Crystal is a 30-something freelance writer and stay-home mom to 3. When not chasing after her kids, she can be found blogging about them at Kid Things.
November is Diabetes Awareness Month, a cause close to my heart. In August of 2010, my then 6 year old son was rushed to the hospital with a blood sugar reading over 800. He was admitted into the Pediatric Intensive Care Unit, where the first few days were the scariest I have ever experienced. His diagnosis was clear: Type 1 diabetes.
Unlike Type 2, Type 1 is an auto-immune disease. He did not acquire diabetes because he ate too many sweets, his immune system simply turned on itself. It is a chronic, incurable, but manageable, disease. He will need to administer a balancing act of insulin for the rest of his life.
The abundance of information all at once is completely overwhelming and utterly confusing at first. The statistics alone are staggering. It’s normal to not know where to turn. It’s normal to be afraid. It’s also normal to want to live your life like normal.
If you should find yourself the parent of a child with a chronic disease like diabetes, these are suggestions that could help you find a path to your new normal.
1. Read all the information you can. The internet is an amazing library full of wonderful resources. Take advantage of it. For diabetes, read through websites such as the American Diabetes Association and the Juvenile Diabetes Research Foundation. Furthermore, search for personal articles and blogs. The more informed you are, the less overwhelmed you’ll feel.
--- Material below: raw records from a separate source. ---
-- ==== Sys2Proof/Machine/Core.lean ====
section
/-! DEFINITION. The machine as the host's interface reads it. -/

def Sys2Proof.core : Host.Core :=
  { State := Sys2Proof.Machine.State, Fault := Sys2Proof.Machine.Fault, Refusal := Sys2Proof.Machine.Refusal,
    step := Sys2Proof.Machine.step, reset := Sys2Proof.Machine.State.reset }
end

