-- ==== Sys2Proof/Certificates/Slice0/Obligations.lean ====
section
/-! DEFINITION. The statements about the model, each from a numbered rule of spec/ or derived from some. Nothing is
proved here. Words are written as in the spec's own tables; `ceil(n / 4)` is `(n + 3) / 4`. -/

open Sys2Proof Sys2Proof.Machine

/-! Encoding and decoding. -/

/-- R61 to R63, R69: the frame of every well-formed command, whatever stands behind it, decodes to that command. -/
def Obligations.DecodeEncodeRoundTrip : Prop :=
  ∀ (i : Instr) (rest : List Word), i.wf = true → decodeFrame (encode i ++ rest) = .ok (i, rest)

/-- R61, R62: what decodes as a command is a whole frame: a legal header and exactly its data words; the command is
well-formed and its own encoding has that header and that length. -/
def Obligations.DecodedFramesAreWholeAndWellFormed : Prop :=
  ∀ (ws rest : List Word) (i : Instr), decodeFrame ws = .ok (i, rest) →
    i.wf = true ∧
    ∃ (h : Word) (data : List Word), ws = h :: data ++ rest ∧ data.length = (h.toNat % 2 ^ 16 + 3) / 4 ∧
      legalHeader h = true ∧ (encode i).head? = some h ∧ (encode i).length = 1 + data.length

/-- R74: the six match and mask pairs. A header matches the row of an operation exactly when it decodes to that
operation on the channel its bit 20 gives; a header that matches no row is illegal; no header matches two rows. -/
def Obligations.HeadersDecodeByTheMaskTable : Prop :=
  opcodeTable.map (fun r => (r.opcode, r.pattern, r.mask)) =
    [(.init, 0x01000000, 0xFFEFFFFF), (.feed, 0x02000000, 0xFFEF0000), (.final, 0x03000000, 0xFFEFFFFF),
     (.digest, 0x04000000, 0xFFEF0000), (.dlen, 0x05000000, 0xFFEFFFFF), (.status, 0x06000000, 0xFFEFFFFF)] ∧
  ∀ h : Word,
    (∀ r ∈ opcodeTable, h &&& r.mask = r.pattern ↔
      decodeHeader h = .ok (r.opcode, if h.getLsbD 20 then .sha256 else .sha1)) ∧
    (legalHeader h = false ↔ ∀ r ∈ opcodeTable, h &&& r.mask ≠ r.pattern) ∧
    (∀ r ∈ opcodeTable, ∀ r' ∈ opcodeTable, h &&& r.mask = r.pattern → h &&& r'.mask = r'.pattern → r = r')

/-- R73: the header words worked out in the spec. -/
def Obligations.HeaderWordsWorkedInTheSpec : Prop :=
  decodeFrame [0x01000000] = .ok (.init .sha1, []) ∧
  decodeFrame [0x01100000] = .ok (.init .sha256, []) ∧
  decodeFrame [0x02000003, 0x61626300] = .ok (.feed .sha1 [0x61, 0x62, 0x63], []) ∧
  (∀ b : Byte, decodeFrame (0x02100040 :: List.replicate 16 (be32dec b b b b)) =
    .ok (.feed .sha256 (List.replicate 64 b), [])) ∧
  decodeFrame [0x03000000] = .ok (.final .sha1, []) ∧
  decodeFrame [0x03100000] = .ok (.final .sha256, []) ∧
  decodeFrame [0x04100003, 0x61626300] = .ok (.digest .sha256 [0x61, 0x62, 0x63], []) ∧
  decodeFrame [0x05000000] = .ok (.dlen .sha1, []) ∧
  decodeFrame [0x05100000] = .ok (.dlen .sha256, []) ∧
  decodeFrame [0x06100000] = .ok (.status .sha256, []) ∧
  decodeHeader 0x00000000 = .error .opcode ∧
  decodeHeader 0x07000000 = .error .opcode ∧
  decodeHeader 0x01010000 = .error .reservedField ∧
  decodeHeader 0x01200000 = .error .channel ∧
  decodeHeader 0x03000001 = .error .count ∧ frameLen 0x03000001 = 2

/-- R63: payload byte `4j + k` is bits `31-8k` to `24-8k` of data word `j`, there are COUNT of them, and the unused
lanes of the last data word change nothing. -/
def Obligations.PayloadBytesAndUnusedLanes : Prop :=
  (∀ (count : Nat) (ws : List Word), ws.length = (count + 3) / 4 →
    (payload count ws).length = count ∧
    ∀ j k, k < 4 → 4 * j + k < count →
      (payload count ws).getD (4 * j + k) 0 = (ws.getD j 0).extractLsb' (24 - 8 * k) 8) ∧
  (∀ (h x y : Word) (ws rest : List Word), ws.length + 1 = (h.toNat % 2 ^ 16 + 3) / 4 →
    x >>> (8 * (4 * (ws.length + 1) - h.toNat % 2 ^ 16)) = y >>> (8 * (4 * (ws.length + 1) - h.toNat % 2 ^ 16)) →
    decodeFrame (h :: ws ++ x :: rest) = decodeFrame (h :: ws ++ y :: rest))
2. Seek a support group. There are a myriad of message boards available online. But while the internet is great, local support is even better. Not only for you as the parent to share stories and trials, but also your child. Introducing your child to a common group of peers, who have to test their blood sugar and worry about insulin, lets them know they’re not alone.
3. Gather a caring, informed medical team. You will need an endocrinologist that will support you, care for your child, and explain their answers concisely and compassionately when you have questions.
4. Do not let a disease define who you are. Live your life. At first, this may sound impossible. If you are anything like I was, you will be constantly worried. You will find yourself unable to focus elsewhere. You may even feel like you’re flailing in open air. As time moves on, however, it really does get easier. Let your kid be a kid. If my son wants a cupcake, I let him have a cupcake. He runs and plays and he’s your typical little boy, except he has Type 1 diabetes. Type 1 diabetes does not have him.
Do you have any tips you’d like to share for living with a chronic disease?